Re: Cassandra OOM on joining existing ring

2015-07-10 Thread Sebastian Estevez

#1 You need more information.

a) Take a look at your .hprof file (memory heap from the OOM) with an
introspection tool like jhat or visualvm or java flight recorder and see
what is using up your RAM.

b) How big are your large rows (use nodetool cfstats on each node). If your
data model is bad, you are going to have to re-design it no matter what.

#2 As a possible workaround try using the G1GC allocator with the settings
from c* 3.0 instead of CMS. I've seen lots of success with it lately (tl;dr
G1GC is much simpler than CMS and almost as good as a finely tuned CMS).
*Note:* Use it with the latest Java 8 from Oracle.

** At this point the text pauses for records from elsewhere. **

-- ==== Sys2Proof/Machine/Fields.lean ====
section
/-!
DEFINITION. Machine/Fields.lean: the register fields of every page, as the page tables of the chapters give them
(R19 for the access codes, R18 for the names PAGE.REGISTER.FIELD, R393 and R394 for the pages and their common part,
R402 for the list of registers). A field's reset value is the table's; a value the table calls fused, per page or
per instance stands in Machine/Regs.lean.
-/
namespace Sys2Proof.Machine

/-- The access codes of R19. -/
inductive Acc where
  | rw | ro | w1c | w1s | wo | sh
  deriving DecidableEq, Repr

/-- One field of one register: its offset in the page, its lowest bit, its width, its access code, its reset value,
and, for a register that stands several times in a page, the byte stride and the number of copies. -/
structure Field where
  off : Nat
  lo : Nat
  wd : Nat
  acc : Acc
  rst : Nat
  stride : Nat := 4
  count : Nat := 1
  deriving DecidableEq, Repr

/-- The page types of the page index (R393). -/
inductive PageType where
  | glb
  | rst
  | opt
  | sec
  | svc
  | mbx
  | pci
  | crn
  | fab
  | lkp
  | mtr
  | buf
  | voq
  | sch
  | blk
  | tal
  | log
  | tmb
  | ref
  | evt
  | dbl
  | syn
  | out
  | drm
  | lnk
  | prt
  | gcl
  | tsu
  deriving DecidableEq, Repr

/-! ### The common page layout (R394) -/

def COM.PAGE_ID.TYPE : Field := ⟨0x0, 24, 8, .ro, 0, 4, 1⟩
def COM.PAGE_ID.INSTANCE : Field := ⟨0x0, 16, 8, .ro, 0, 4, 1⟩
def COM.PAGE_ID.LAYOUT : Field := ⟨0x0, 8, 8, .ro, 1, 4, 1⟩
def COM.PAGE_CAPS.SHADOWED : Field := ⟨0x4, 31, 1, .ro, 0, 4, 1⟩
def COM.PAGE_CAPS.ENTRY : Field := ⟨0x4, 30, 1, .ro, 0, 4, 1⟩
def COM.PAGE_CAPS.SOFT_RST_OK : Field := ⟨0x4, 29, 1, .ro, 0, 4, 1⟩
def COM.PAGE_CAPS.OWNER_FIXED : Field := ⟨0x4, 28, 1, .ro, 0, 4, 1⟩
def COM.PAGE_CAPS.ISLAND : Field := ⟨0x4, 24, 4, .ro, 0, 4, 1⟩
def COM.CTRL.SOFT_RST : Field := ⟨0x8, 31, 1, .w1s, 0, 4, 1⟩
def COM.CTRL.VIEW : Field := ⟨0x8, 2, 1, .rw, 0, 4, 1⟩
def COM.CTRL.OWNER : Field := ⟨0x8, 0, 2, .rw, 1, 4, 1⟩
def COM.STAT.RESTORED : Field := ⟨0xc, 31, 1, .ro, 0, 4, 1⟩
def COM.STAT.DIRTY : Field := ⟨0xc, 30, 1, .ro, 0, 4, 1⟩
def COM.STAT.BUSY : Field := ⟨0xc, 29, 1, .ro, 0, 4, 1⟩
def COM.STAT.IMAGE_VOID : Field := ⟨0xc, 28, 1, .ro, 0, 4, 1⟩
def COM.INT_RAW.ALL : Field := ⟨0x10, 0, 32, .w1c, 0, 4, 1⟩
def COM.INT_EN.ALL : Field := ⟨0x14, 0, 32, .rw, 0, 4, 1⟩
def COM.INT_PEND.ALL : Field := ⟨0x18, 0, 32, .ro, 0, 4, 1⟩
def COM.COMMIT.DISCARD : Field := ⟨0x1c, 1, 1, .w1s, 0, 4, 1⟩
def COM.COMMIT.GO : Field := ⟨0x1c, 0, 1, .w1s, 0, 4, 1⟩
def COM.COMMIT_STAT.REJECTED : Field := ⟨0x20, 31, 1, .ro, 0, 4, 1⟩
def COM.COMMIT_STAT.PENDING : Field := ⟨0x20, 30, 1, .ro, 0, 4, 1⟩
def COM.COMMIT_STAT.CODE : Field := ⟨0x20, 16, 8, .ro, 0, 4, 1⟩
def COM.COMMIT_STAT.ACCEPTED : Field := ⟨0x20, 0, 16, .ro, 0, 4, 1⟩
def COM.ERR_INFO.VALID : Field := ⟨0x24, 31, 1, .w1c, 0, 4, 1⟩
def COM.ERR_INFO.CODE : Field := ⟨0x24, 20, 8, .ro, 0, 4, 1⟩
def COM.ERR_INFO.COUNT : Field := ⟨0x24, 16, 4, .ro, 0, 4, 1⟩
def COM.ERR_INFO.DETAIL : Field := ⟨0x24, 0, 16, .ro, 0, 4, 1⟩
def COM.ERR_TIME_NS.NS : Field := ⟨0x28, 0, 30, .ro, 0, 4, 1⟩
def COM.ERR_TIME_FRAC.SEC_LO : Field := ⟨0x2c, 16, 16, .ro, 0, 4, 1⟩
def COM.ERR_TIME_FRAC.FRAC : Field := ⟨0x2c, 0, 16, .ro, 0, 4, 1⟩

/-! ### The GLB page (16_reset_power_and_option_store.md) -/

def GLB.INT_RAW.WAKE : Field := ⟨0x10, 2, 1, .w1c, 0, 4, 1⟩
def GLB.INT_RAW.STATE_CHG : Field := ⟨0x10, 1, 1, .w1c, 0, 4, 1⟩
def GLB.INT_RAW.REFUSED : Field := ⟨0x10, 0, 1, .w1c, 0, 4, 1⟩
def GLB.GLB_ID.PART : Field := ⟨0x40, 16, 16, .ro, 18582, 4, 1⟩
def GLB.GLB_ID.STEP : Field := ⟨0x40, 12, 4, .ro, 0, 4, 1⟩
def GLB.PWR_CFG.TARGET : Field := ⟨0x44, 30, 2, .sh, 0, 4, 1⟩
def GLB.PWR_CFG.FORCE : Field := ⟨0x44, 29, 1, .sh, 0, 4, 1⟩
def GLB.PWR_CFG.WAKE_N_EN : Field := ⟨0x44, 28, 1, .sh, 1, 4, 1⟩
def GLB.PWR_CFG.WAKE_TIME_EN : Field := ⟨0x44, 27, 1, .sh, 0, 4, 1⟩
def GLB.PWR_STAT.STATE : Field := ⟨0x48, 30, 2, .ro, 0, 4, 1⟩
def GLB.PWR_STAT.CHANGING : Field := ⟨0x48, 29, 1, .ro, 0, 4, 1⟩
def GLB.PWR_STAT.LAST_WAKE : Field := ⟨0x48, 26, 3, .ro, 0, 4, 1⟩
def GLB.DOZE_LANES_LO.LANES : Field := ⟨0x4c, 0, 32, .sh, 0, 4, 1⟩
def GLB.DOZE_LANES_HI.LANES : Field := ⟨0x50, 0, 19, .sh, 458752, 4, 1⟩
def GLB.WAKE_SEC.SEC : Field := ⟨0x54, 0, 32, .sh, 0, 4, 1⟩
def GLB.WAKE_NS.NS : Field := ⟨0x58, 0, 30, .sh, 0, 4, 1⟩
def GLB.RESTORE_SEL.PAGE : Field := ⟨0x5c, 0, 16, .rw, 0, 4, 1⟩
def GLB.RESTORE_STAT.SOURCE : Field := ⟨0x60, 29, 3, .ro, 0, 4, 1⟩
def GLB.JUNCTION.TEMP : Field := ⟨0x64, 0, 16, .ro, 0, 4, 1⟩

/-! ### The RST page (16_reset_power_and_option_store.md) -/

def RST.INT_RAW.WDOG_WARN : Field := ⟨0x10, 1, 1, .w1c, 0, 4, 1⟩
def RST.INT_RAW.SEQ_RETRY : Field := ⟨0x10, 0, 1, .w1c, 0, 4, 1⟩
def RST.RST_CAUSE.CAUSE : Field := ⟨0x40, 28, 4, .ro, 0, 4, 1⟩
def RST.RST_CAUSE.DETAIL : Field := ⟨0x40, 24, 4, .ro, 0, 4, 1⟩
def RST.RST_CAUSE.TIME_VALID : Field := ⟨0x40, 23, 1, .ro, 0, 4, 1⟩
def RST.CAUSE_SEC.SEC : Field := ⟨0x44, 0, 32, .ro, 0, 4, 1⟩
def RST.CAUSE_NS.NS : Field := ⟨0x48, 0, 30, .ro, 0, 4, 1⟩
def RST.RST_CMD.KEY : Field := ⟨0x4c, 16, 16, .wo, 0, 4, 1⟩
def RST.RST_CMD.WARM : Field := ⟨0x4c, 0, 1, .wo, 0, 4, 1⟩
def RST.WDOG_CFG.EN : Field := ⟨0x50, 31, 1, .sh, 1, 4, 1⟩
def RST.WDOG_CFG.TIMEOUT_MS : Field := ⟨0x50, 0, 16, .sh, 2000, 4, 1⟩
def RST.WDOG_KICK.KICK : Field := ⟨0x54, 0, 1, .wo, 0, 4, 1⟩
def RST.SEQ_STAT.STEP : Field := ⟨0x58, 28, 4, .ro, 0, 4, 1⟩
def RST.SEQ_STAT.PACE_TRY : Field := ⟨0x58, 26, 2, .ro, 0, 4, 1⟩
def RST.SEQ_STAT.DRAM_FAIL : Field := ⟨0x58, 25, 1, .ro, 0, 4, 1⟩
def RST.SEQ_STAT.PACE_FAIL : Field := ⟨0x58, 24, 1, .ro, 0, 4, 1⟩
def RST.SEQ_STAT.XO_ABSENT : Field := ⟨0x58, 23, 1, .ro, 0, 4, 1⟩
def RST.SEQ_STAT.RELEASE_MS : Field := ⟨0x58, 0, 16, .ro, 0, 4, 1⟩
def RST.CLK_GOOD.GOOD : Field := ⟨0x5c, 0, 7, .ro, 0, 4, 1⟩
def RST.FORCE_CFG.FORCE : Field := ⟨0x60, 0, 7, .sh, 0, 4, 1⟩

Do *not* set the newgen
size for G1 sets it dynamically:

# min and max heap sizes should be set to the same value to avoid
 # stop-the-world GC pauses during resize, and so that we can lock the
 # heap in memory on startup to prevent any of it from being swapped
 # out.
 JVM_OPTS=$JVM_OPTS -Xms${MAX_HEAP_SIZE}
 JVM_OPTS=$JVM_OPTS -Xmx${MAX_HEAP_SIZE}

 # Per-thread stack size.
 JVM_OPTS=$JVM_OPTS -Xss256k

 # Use the Hotspot garbage-first collector.
 JVM_OPTS=$JVM_OPTS -XX:+UseG1GC

 # Have the JVM do less remembered set work during STW, instead
 # preferring concurrent GC. Reduces p99.9 latency.
 JVM_OPTS=$JVM_OPTS -XX:G1RSetUpdatingPauseTimePercent=5

 # The JVM maximum is 8 PGC threads and 1/4 of that for ConcGC.
 # Machines with  10 cores may need additional threads.
 # Increase to = full cores (do not count HT cores).
 #JVM_OPTS=$JVM_OPTS -XX:ParallelGCThreads=16
 #JVM_OPTS=$JVM_OPTS -XX:ConcGCThreads=16

 # Main G1GC tunable: lowering the pause target will lower throughput and
 vise versa.
 # 200ms is the JVM default and lowest viable setting
 # 1000ms increases throughput. Keep it smaller than the timeouts in
 cassandra.yaml.
 JVM_OPTS=$JVM_OPTS -XX:MaxGCPauseMillis=500
 # Do reference processing in parallel GC.
 JVM_OPTS=$JVM_OPTS -XX:+ParallelRefProcEnabled

 # This may help eliminate STW.
 # The default in Hotspot 8u40 is 40%.
 #JVM_OPTS=$JVM_OPTS -XX:InitiatingHeapOccupancyPercent=25

 # For workloads that do large allocations, increasing the region
 # size may make things more efficient. Otherwise, let the JVM
 # set this automatically.
 #JVM_OPTS=$JVM_OPTS -XX:G1HeapRegionSize=32m

 # Make sure all memory is faulted and zeroed on startup.
 # This helps prevent soft faults in containers and makes
 # transparent hugepage allocation more effective.
 JVM_OPTS=$JVM_OPTS -XX:+AlwaysPreTouch

 # Biased locking does not benefit Cassandra.
 JVM_OPTS=$JVM_OPTS -XX:-UseBiasedLocking

 # Larger interned string table, for gossip's benefit (CASSANDRA-6410)
 JVM_OPTS=$JVM_OPTS -XX:StringTableSize=103

 # Enable thread-local allocation blocks and allow the JVM to automatically
 # resize them at runtime.
 JVM_OPTS=$JVM_OPTS -XX:+UseTLAB -XX:+ResizeTLAB

 # http://www.evanjones.ca/jvm-mmap-pause.html
 JVM_OPTS=$JVM_OPTS -XX:+PerfDisableSharedMem


All the best,


[image: datastax_logo.png] http://www.datastax.com/

Sebastián Estévez

Solutions Architect | 954 905 8615 | sebastian.este...@datastax.com

[image: linkedin.png] https://www.linkedin.com/company/datastax [image:
facebook.png] https://www.facebook.com/datastax [image: twitter.png]
https://twitter.com/datastax [image: g+.png]
https://plus.google.com/+Datastax/about
http://feeds.feedburner.com/datastax

http://cassandrasummit-datastax.com/

DataStax is the fastest, most scalable distributed database technology,
delivering Apache Cassandra to the world’s most innovative enterprises.
Datastax is built to be agile, always-on, and predictably scalable to any
size. With more than 500 customers in 45 countries, DataStax is the
database technology and transactional backbone of choice for the worlds
most innovative companies such as Netflix, Adobe, Intuit, and eBay.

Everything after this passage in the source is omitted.